# First steps



## mizlplix (May 1, 2011)

Nice. a Saturn was my choice too for a family type daily driver. I drove one for 10 years in ICE form. liked it too. It was light weight, rode well, easy to see around and to park. 

LOTS of interior room for passengers and trunk/hood space for batteries. 

I am on my 3 rd EV. I finally broke with the FLA batteries and bought some CALBs. 

FLA batteries are good for your first EV. no matter what everyone sez. I know...

Battery Rule 1. Floodies (as we call them) require monthly cleaning, bolt checking and 1-2 Gal. distilled water. (Faithfully)

Rule 2. A string of 12 volt batteries are ok for 10-20 mile range....BUT a string of 6 Volt golf cart batteries are good for up to maybe 40-50 miles. (per charge)

Rule 3. Do NOT get the ones with the steel threaded posts set into the lead.....They are rated 75 Amps and you will melt them off....

Get the Bolt through lead posts or the regular tapered round posts. 

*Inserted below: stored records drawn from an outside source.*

-- ==== Sys2Proof/Laws/State.lean ====
section
/-! SUPPORT. What each update of State leaves alone, field by field and accessor by accessor, and what an accessor reads after
its own update. -/

namespace Sys2Proof.Machine

variable (s : State)

@[simp] theorem State.setFld_pending (f : Fld) (i v j : Nat) : (s.setFld f i v j).pending = s.pending := rfl
@[simp] theorem State.setFld_banks (f : Fld) (i v j : Nat) : (s.setFld f i v j).banks = s.banks := rfl
@[simp] theorem State.setFld_mem (f : Fld) (i v j : Nat) : (s.setFld f i v j).mem = s.mem := rfl
@[simp] theorem State.setFld_coh (f : Fld) (i v j : Nat) : (s.setFld f i v j).coh = s.coh := rfl
@[simp] theorem State.setFld_far (f : Fld) (i v j : Nat) : (s.setFld f i v j).far = s.far := rfl
@[simp] theorem State.setFld_blks (f : Fld) (i v j : Nat) : (s.setFld f i v j).blks = s.blks := rfl
@[simp] theorem State.setFld_execs (f : Fld) (i v j : Nat) : (s.setFld f i v j).execs = s.execs := rfl
@[simp] theorem State.setFld_jobs (f : Fld) (i v j : Nat) : (s.setFld f i v j).jobs = s.jobs := rfl
@[simp] theorem State.setFld_nextJob (f : Fld) (i v j : Nat) : (s.setFld f i v j).nextJob = s.nextJob := rfl
@[simp] theorem State.setFld_works (f : Fld) (i v j : Nat) : (s.setFld f i v j).works = s.works := rfl
@[simp] theorem State.setFld_rings (f : Fld) (i v j : Nat) : (s.setFld f i v j).rings = s.rings := rfl
@[simp] theorem State.setFld_errs (f : Fld) (i v j : Nat) : (s.setFld f i v j).errs = s.errs := rfl
@[simp] theorem State.setFld_signals (f : Fld) (i v j : Nat) : (s.setFld f i v j).signals = s.signals := rfl
@[simp] theorem State.setFld_budgets (f : Fld) (i v j : Nat) : (s.setFld f i v j).budgets = s.budgets := rfl
@[simp] theorem State.setFld_clk (f : Fld) (i v j : Nat) : (s.setFld f i v j).clk = s.clk := rfl
@[simp] theorem State.setFld_repair (f : Fld) (i v j : Nat) : (s.setFld f i v j).repair = s.repair := rfl
@[simp] theorem State.setFld_net (f : Fld) (i v j : Nat) : (s.setFld f i v j).net = s.net := rfl
@[simp] theorem State.setFld_upd (f : Fld) (i v j : Nat) : (s.setFld f i v j).upd = s.upd := rfl
@[simp] theorem State.setFld_ktl (f : Fld) (i v j : Nat) : (s.setFld f i v j).ktl = s.ktl := rfl
@[simp] theorem State.setFld_pipe (f : Fld) (i v j : Nat) : (s.setFld f i v j).pipe = s.pipe := rfl
@[simp] theorem State.setFld_hosts (f : Fld) (i v j : Nat) : (s.setFld f i v j).hosts = s.hosts := rfl
@[simp] theorem State.setFld_nextUid (f : Fld) (i v j : Nat) : (s.setFld f i v j).nextUid = s.nextUid := rfl
@[simp] theorem State.setFld_free (f : Fld) (i v j : Nat) : (s.setFld f i v j).free = s.free := rfl
@[simp] theorem State.setFld_get_bank (f : Fld) (i v j : Nat) (c : Bank) : (s.setFld f i v j).bank c = s.bank c := rfl
@[simp] theorem State.setFld_get_blk (f : Fld) (i v j : Nat) (c : Nat) : (s.setFld f i v j).blk c = s.blk c := rfl
@[simp] theorem State.setFld_get_exe (f : Fld) (i v j : Nat) (c : Executor) : (s.setFld f i v j).exe c = s.exe c := rfl
@[simp] theorem State.setFld_get_work (f : Fld) (i v j : Nat) (c : Nat) : (s.setFld f i v j).work c = s.work c := rfl
@[simp] theorem State.setFld_get_errq (f : Fld) (i v j : Nat) (c : LevelInst) : (s.setFld f i v j).errq c = s.errq c := rfl
@[simp] theorem State.setFld_get_budget (f : Fld) (i v j : Nat) (c : BudgetRes) : (s.setFld f i v j).budget c = s.budget c := rfl
@[simp] theorem State.setFld_get_fclk (f : Fld) (i v j : Nat) (c : Nat) : (s.setFld f i v j).fclk c = s.fclk c := rfl
@[simp] theorem State.setFld_get_job (f : Fld) (i v j : Nat) (c : Nat) : (s.setFld f i v j).job c = s.job c := rfl
@[simp] theorem State.setFld_get_link (f : Fld) (i v j : Nat) (c : Nat) : (s.setFld f i v j).link c = s.link c := rfl
@[simp] theorem State.setFld_get_ring (f : Fld) (i v j : Nat) (c : RingId) : (s.setFld f i v j).ring c = s.ring c := rfl
@[simp] theorem State.setFld_get_port (f : Fld) (i v j : Nat) (c : Nat) : (s.setFld f i v j).port c = s.port c := rfl
@[simp] theorem State.setFld_get_farBuf (f : Fld) (i v j : Nat) (c : Nat) : (s.setFld f i v j).farBuf c = s.farBuf c := rfl

@[simp] theorem State.setBank_pending (k : Bank) (v : BankSt) : (s.setBank k v).pending = s.pending := rfl
@[simp] theorem State.setBank_regs (k : Bank) (v : BankSt) : (s.setBank k v).regs = s.regs := rfl
@[simp] theorem State.setBank_mem (k : Bank) (v : BankSt) : (s.setBank k v).mem = s.mem := rfl
@[simp] theorem State.setBank_coh (k : Bank) (v : BankSt) : (s.setBank k v).coh = s.coh := rfl
@[simp] theorem State.setBank_far (k : Bank) (v : BankSt) : (s.setBank k v).far = s.far := rfl
@[simp] theorem State.setBank_blks (k : Bank) (v : BankSt) : (s.setBank k v).blks = s.blks := rfl
@[simp] theorem State.setBank_execs (k : Bank) (v : BankSt) : (s.setBank k v).execs = s.execs := rfl
@[simp] theorem State.setBank_jobs (k : Bank) (v : BankSt) : (s.setBank k v).jobs = s.jobs := rfl
@[simp] theorem State.setBank_nextJob (k : Bank) (v : BankSt) : (s.setBank k v).nextJob = s.nextJob := rfl
@[simp] theorem State.setBank_works (k : Bank) (v : BankSt) : (s.setBank k v).works = s.works := rfl
@[simp] theorem State.setBank_rings (k : Bank) (v : BankSt) : (s.setBank k v).rings = s.rings := rfl
@[simp] theorem State.setBank_errs (k : Bank) (v : BankSt) : (s.setBank k v).errs = s.errs := rfl
@[simp] theorem State.setBank_signals (k : Bank) (v : BankSt) : (s.setBank k v).signals = s.signals := rfl
@[simp] theorem State.setBank_budgets (k : Bank) (v : BankSt) : (s.setBank k v).budgets = s.budgets := rfl
@[simp] theorem State.setBank_clk (k : Bank) (v : BankSt) : (s.setBank k v).clk = s.clk := rfl
@[simp] theorem State.setBank_repair (k : Bank) (v : BankSt) : (s.setBank k v).repair = s.repair := rfl
@[simp] theorem State.setBank_net (k : Bank) (v : BankSt) : (s.setBank k v).net = s.net := rfl
@[simp] theorem State.setBank_upd (k : Bank) (v : BankSt) : (s.setBank k v).upd = s.upd := rfl
@[simp] theorem State.setBank_ktl (k : Bank) (v : BankSt) : (s.setBank k v).ktl = s.ktl := rfl
@[simp] theorem State.setBank_pipe (k : Bank) (v : BankSt) : (s.setBank k v).pipe = s.pipe := rfl
@[simp] theorem State.setBank_hosts (k : Bank) (v : BankSt) : (s.setBank k v).hosts = s.hosts := rfl
@[simp] theorem State.setBank_nextUid (k : Bank) (v : BankSt) : (s.setBank k v).nextUid = s.nextUid := rfl
@[simp] theorem State.setBank_free (k : Bank) (v : BankSt) : (s.setBank k v).free = s.free := rfl
@[simp] theorem State.setBank_get_fld (k : Bank) (v : BankSt) (g : Fld) (m n : Nat) : (s.setBank k v).fld g m n = s.fld g m n := rfl
@[simp] theorem State.setBank_get_blk (k : Bank) (v : BankSt) (c : Nat) : (s.setBank k v).blk c = s.blk c := rfl
@[simp] theorem State.setBank_get_exe (k : Bank) (v : BankSt) (c : Executor) : (s.setBank k v).exe c = s.exe c := rfl
@[simp] theorem State.setBank_get_work (k : Bank) (v : BankSt) (c : Nat) : (s.setBank k v).work c = s.work c := rfl
@[simp] theorem State.setBank_get_errq (k : Bank) (v : BankSt) (c : LevelInst) : (s.setBank k v).errq c = s.errq c := rfl
@[simp] theorem State.setBank_get_budget (k : Bank) (v : BankSt) (c : BudgetRes) : (s.setBank k v).budget c = s.budget c := rfl
@[simp] theorem State.setBank_get_fclk (k : Bank) (v : BankSt) (c : Nat) : (s.setBank k v).fclk c = s.fclk c := rfl
@[simp] theorem State.setBank_get_job (k : Bank) (v : BankSt) (c : Nat) : (s.setBank k v).job c = s.job c := rfl
@[simp] theorem State.setBank_get_link (k : Bank) (v : BankSt) (c : Nat) : (s.setBank k v).link c = s.link c := rfl
@[simp] theorem State.setBank_get_ring (k : Bank) (v : BankSt) (c : RingId) : (s.setBank k v).ring c = s.ring c := rfl
@[simp] theorem State.setBank_get_port (k : Bank) (v : BankSt) (c : Nat) : (s.setBank k v).port c = s.port c := rfl
@[simp] theorem State.setBank_get_farBuf (k : Bank) (v : BankSt) (c : Nat) : (s.setBank k v).farBuf c = s.farBuf c := rfl
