/-- The marks of a stop of boot, and the port mode where no record has been applied (R570). -/
def State.stopMarks (s : State) (fail : Nat) : State :=
  (((s.setFld .KTL_BOOT_KONLY 0 1).setFld .KTL_BOOT_FAIL 0 fail).setFld .KTL_ALERT_KONLY 0 1).iff (decide (fail ≤ 4)) (fun s => s.setMode 0)

theorem stopMarks_regsOnly (s : State) (fail : Nat) : RegsOnly s (s.stopMarks fail) := by
  have hu := ((setFld_regsOnly s .KTL_BOOT_KONLY 0 1 0).trans (setFld_regsOnly _ .KTL_BOOT_FAIL 0 fail 0)).trans
    (setFld_regsOnly _ .KTL_ALERT_KONLY 0 1 0)
  unfold State.stopMarks State.iff
  split
  · exact hu.trans (setMode_regsOnly _ 0)
  · exact hu

theorem stopMarks_shown (s : State) {fail : Nat} (hf : fail < 256) : (s.stopMarks fail).fld .KTL_BOOT_KONLY 0 = 1 ∧
    (s.stopMarks fail).fld .KTL_BOOT_FAIL 0 = fail ∧ (s.stopMarks fail).fld .KTL_ALERT_KONLY 0 = 1 ∧
    (fail ≤ 4 → ∀ p : Port, (s.stopMarks fail).fld .HPT_CFG_MODE p = 0 ∧
      (s.stopMarks fail).fld .HPT_CFG_WIDTH p = if p = 0 then 8 else 0) ∧ FldsBut stopFlds s (s.stopMarks fail) := by
  unfold State.stopMarks
  have hkonly := State.fld_setFld_same s .KTL_BOOT_KONLY 0 1 0
  have hfail := State.fld_setFld_same (s.setFld .KTL_BOOT_KONLY 0 1) .KTL_BOOT_FAIL 0 fail 0
  have halert := State.fld_setFld_same ((s.setFld .KTL_BOOT_KONLY 0 1).setFld .KTL_BOOT_FAIL 0 fail) .KTL_ALERT_KONLY 0 1 0
  have huf : FldsBut stopFlds s (((s.setFld .KTL_BOOT_KONLY 0 1).setFld .KTL_BOOT_FAIL 0 fail).setFld .KTL_ALERT_KONLY 0 1) :=
    (((FldsBut.refl _ s).setFld (by decide) _ _ _).setFld (by decide) _ _ _).setFld (by decide) _ _ _
  have h1 : (((s.setFld .KTL_BOOT_KONLY 0 1).setFld .KTL_BOOT_FAIL 0 fail).setFld .KTL_ALERT_KONLY 0 1).fld .KTL_BOOT_KONLY 0 = 1 := by
    rw [State.fld_setFld_code _ _ (by decide), State.fld_setFld_code _ _ (by decide), hkonly]
    rfl
  have h2 : (((s.setFld .KTL_BOOT_KONLY 0 1).setFld .KTL_BOOT_FAIL 0 fail).setFld .KTL_ALERT_KONLY 0 1).fld .KTL_BOOT_FAIL 0 = fail := by
    rw [State.fld_setFld_code _ _ (by decide), hfail]
    exact Nat.mod_eq_of_lt hf
  generalize ((s.setFld .KTL_BOOT_KONLY 0 1).setFld .KTL_BOOT_FAIL 0 fail).setFld .KTL_ALERT_KONLY 0 1 = u at halert huf h1 h2 ⊢
  have hv : FldsBut [Fld.HPT_CFG_MODE.code, Fld.HPT_CFG_WIDTH.code] u (u.iff (decide (fail ≤ 4)) (fun s => s.setMode 0)) := by
    unfold State.iff
    split
    · exact setMode_flds u 0
    · exact FldsBut.refl _ u
  refine ⟨(hv _ _ _ (by decide)).trans h1, (hv _ _ _ (by decide)).trans h2, (hv _ _ _ (by decide)).trans halert, fun h p => ?_,
    huf.trans (hv.mono (by decide))⟩
  have hp := setMode_port u 0 p
  rw [State.iff, if_pos (decide_eq_true h)]
  exact ⟨hp.1, hp.2.trans (portWidth_wide p)⟩

theorem kettleOnly_eq (s : State) (fail : Nat) : s.kettleOnly fail =
    (s.stopMarks fail).mainOff.setKtl { (s.stopMarks fail).mainOff.ktl with resetting := false } := rfl

theorem kettleOnly_ktl (s : State) (fail : Nat) :
    (s.kettleOnly fail).ktl = { s.ktl with dom := s.ktl.dom.onlyHost, resetting := false } := by
  obtain ⟨-, -, -, hktl, -, -⟩ := mainOff_facts (s.stopMarks fail)
  have hm := (stopMarks_regsOnly s fail).ktl
  rw [kettleOnly_eq]
  generalize (s.stopMarks fail).mainOff = w at hktl ⊢
  rw [State.setKtl, hktl, hm]

theorem kettleOnly_flds (s : State) {fail : Nat} (hf : fail < 256) : FldsBut stopFlds s (s.kettleOnly fail) := by
  obtain ⟨-, -, -, -, -, hwf⟩ := mainOff_facts (s.stopMarks fail)
  obtain ⟨-, -, -, -, hmf⟩ := stopMarks_shown s hf
  rw [kettleOnly_eq]
  generalize (s.stopMarks fail).mainOff = w at hwf ⊢
  exact (hmf.trans (hwf.mono (by decide))).trans (FldsBut.of_regs rfl)

theorem kettleOnly_stopped (s : State) {fail : Nat} (hf : fail < 256) : Stopped s (s.kettleOnly fail) fail := by
  have hk := kettleOnly_ktl s fail
  obtain ⟨hexe, hitems, hlink, -, hmem, hwf⟩ := mainOff_facts (s.stopMarks fail)
  obtain ⟨hkonly, hfail, halert, hmode, -⟩ := stopMarks_shown s hf
  have hreg := stopMarks_regsOnly s fail
  rw [kettleOnly_eq] at hk ⊢
  generalize (s.stopMarks fail).mainOff = w at hk hexe hitems hlink hmem hwf ⊢
  refine ⟨(hwf _ _ _ (by decide)).trans hkonly, (hwf _ _ _ (by decide)).trans hfail, (hwf _ _ _ (by decide)).trans halert, hexe, hitems,
    hlink, by rw [hk]; rfl, by rw [hk]; rfl, by rw [hk], hmem.trans (by rw [hreg]), fun h p => ?_⟩
  exact ⟨(hwf _ _ _ (by decide)).trans (hmode h p).1, (hwf _ _ _ (by decide)).trans (hmode h p).2⟩

end Sys2Proof.Machine
end

section
/-! SUPPORT. Stages 1 to 4 of boot (R506, R566 to R575, R588, R612 to R614). -/

namespace Sys2Proof.Machine

set_option Elab.async false

theorem Stopped.of_same {s u t : State} {fail : Nat} (h : Stopped u t fail) (hd : u.ktl.dom.hostPort = s.ktl.dom.hostPort)
    (hm : u.mem = s.mem) : Stopped s t fail := by
  obtain ⟨h1, h2, h3, h4, h5, h6, h7, h8, h9, h10, h11⟩ := h
  exact ⟨h1, h2, h3, h4, h5, h6, h7.trans hd, h8, h9, h10.trans hm, h11⟩

theorem toStage_shown (s : State) {k : Nat} (hk : k < 16) : (s.toStage k).fld .KTL_BOOT_STAGE 0 = k :=
  (State.fld_setFld_same _ _ _ _ _).trans (Nat.mod_eq_of_lt hk)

Well, enough for now. Have fun. Miz


----------



## ChedMpls (Apr 10, 2012)

Looks like a good start. I am also working on an "ordinary guy" saturn conversion. I have a '96 SL2 that i have managed to get to the drive testing stage, but i have alot of work to do, including selecting batteries. I have been using the following site to try to figure out which ones might work best for me (my budget only allows lead acid).
www.evconvert.com/tools/evcalc/ 
Good Luck


----------